**Exercise description**
Tally how many lines in the data hold the word "points", and give the result with no other text.

----

-- ==== Sys2Proof/Machine/Time.lean ====
section
/-! DEFINITION. The calendar (R97), day types and the band in force (R100, R101). -/

namespace Sys2Proof.Machine

open Sys2Proof

/-- A year of 2000 to 2099 has a 29 February when it is divisible by 4 (R97). -/
def leapYear (y : Nat) : Bool := y % 4 == 0

/-- The usual lengths of the months (R97). -/
def monthLength (y m : Nat) : Nat :=
  if m = 2 then (if leapYear y then 29 else 28) else if m = 4 || m = 6 || m = 9 || m = 11 then 30 else 31

def dateValid (d : Date) : Bool :=
  2000 ≤ d.year && d.year ≤ 2099 && 1 ≤ d.month && d.month ≤ 12 && 1 ≤ d.day && d.day ≤ monthLength d.year d.month

def dateOf (t : DateTime) : Date := ⟨t.year, t.month, t.day⟩

/-- A valid calendar time (R97). -/
def timeValid (t : DateTime) : Bool :=
  dateValid (dateOf t) && t.hour ≤ 23 && t.minute ≤ 59 && t.second ≤ 59

/-- Days from 1 January of the year to the first of the month. -/
def daysBeforeMonth (y m : Nat) : Nat :=
  ((List.range (m - 1)).map (fun i => monthLength y (i + 1))).sum

/-- Days since 1 January 2000. -/
def dayNumber (d : Date) : Nat :=
  (d.year - 2000) * 365 + (d.year - 2000 + 3) / 4 + daysBeforeMonth d.year d.month + (d.day - 1)

/-- The weekday, Monday 0 to Sunday 6; 1 January 2000 is a Saturday (R97). -/
def weekday (d : Date) : Nat := (dayNumber d + 5) % 7

/-- A calendar time as a count of seconds, to compare two of them. -/
def secondsOf (t : DateTime) : Nat :=
  dayNumber (dateOf t) * 86400 + t.hour * 3600 + t.minute * 60 + t.second

def minuteOfDay (t : DateTime) : Nat := t.hour * 60 + t.minute

/-- Tenths of a second from midnight (R209). -/
def tenthsOfDay (c : ClockTime) : Nat :=
  (c.time.hour * 3600 + c.time.minute * 60 + c.time.second) * 10 + c.tenth

/-- One tenth of a second on, carrying upwards; none where it would pass the end of 2099 (R97). -/
def clockTick (c : ClockTime) : Option ClockTime :=
  let t := c.time
  if c.tenth < 9 then some { c with tenth := c.tenth + 1 }
  else if t.second < 59 then some ⟨{ t with second := t.second + 1 }, 0⟩
  else if t.minute < 59 then some ⟨{ t with minute := t.minute + 1, second := 0 }, 0⟩
  else if t.hour < 23 then some ⟨{ t with hour := t.hour + 1, minute := 0, second := 0 }, 0⟩
  else if t.day < monthLength t.year t.month then
    some ⟨{ t with day := t.day + 1, hour := 0, minute := 0, second := 0 }, 0⟩
  else if t.month < 12 then some ⟨⟨t.year, t.month + 1, 1, 0, 0, 0⟩, 0⟩
  else if t.year < 2099 then some ⟨⟨t.year + 1, 1, 1, 0, 0, 0⟩, 0⟩
  else none

/-- The day type of a date: a date of the holiday list is a SUNDAY (R100). -/
def dayTypeOf (cfg : Configuration) (d : Date) : DayType :=
  if cfg.holidays.contains (some d) then .sunday
  else if weekday d = 5 then .saturday else if weekday d = 6 then .sunday else .weekday

def daySchedule (cfg : Configuration) : DayType → List SwitchPoint
  | .weekday => cfg.weekday
  | .saturday => cfg.saturday
  | .sunday => cfg.sunday

/-- The band of the latest switch point at or before a minute of the day (R101). -/
def bandAt (points : List SwitchPoint) (minute : Nat) : Nat :=
  ((points.filter (fun p => p.minute ≤ minute)).getLast?.map (·.band)).getD 0

/-- The band in force: 0 while the clock is UNSET (R101). -/
def bandInForce (s : State) : Nat :=
  match s.tariff.clock with
  | none => 0
  | some c => bandAt (daySchedule s.cfg (dayTypeOf s.cfg (dateOf c.time))) (minuteOfDay c.time)

/-- The time of day and date that records and notices carry: absent while the clock is UNSET (R97). -/
def timeOfDay (s : State) : Option DateTime := s.tariff.clock.map (·.time)

end Sys2Proof.Machine
end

----

**Task result**
2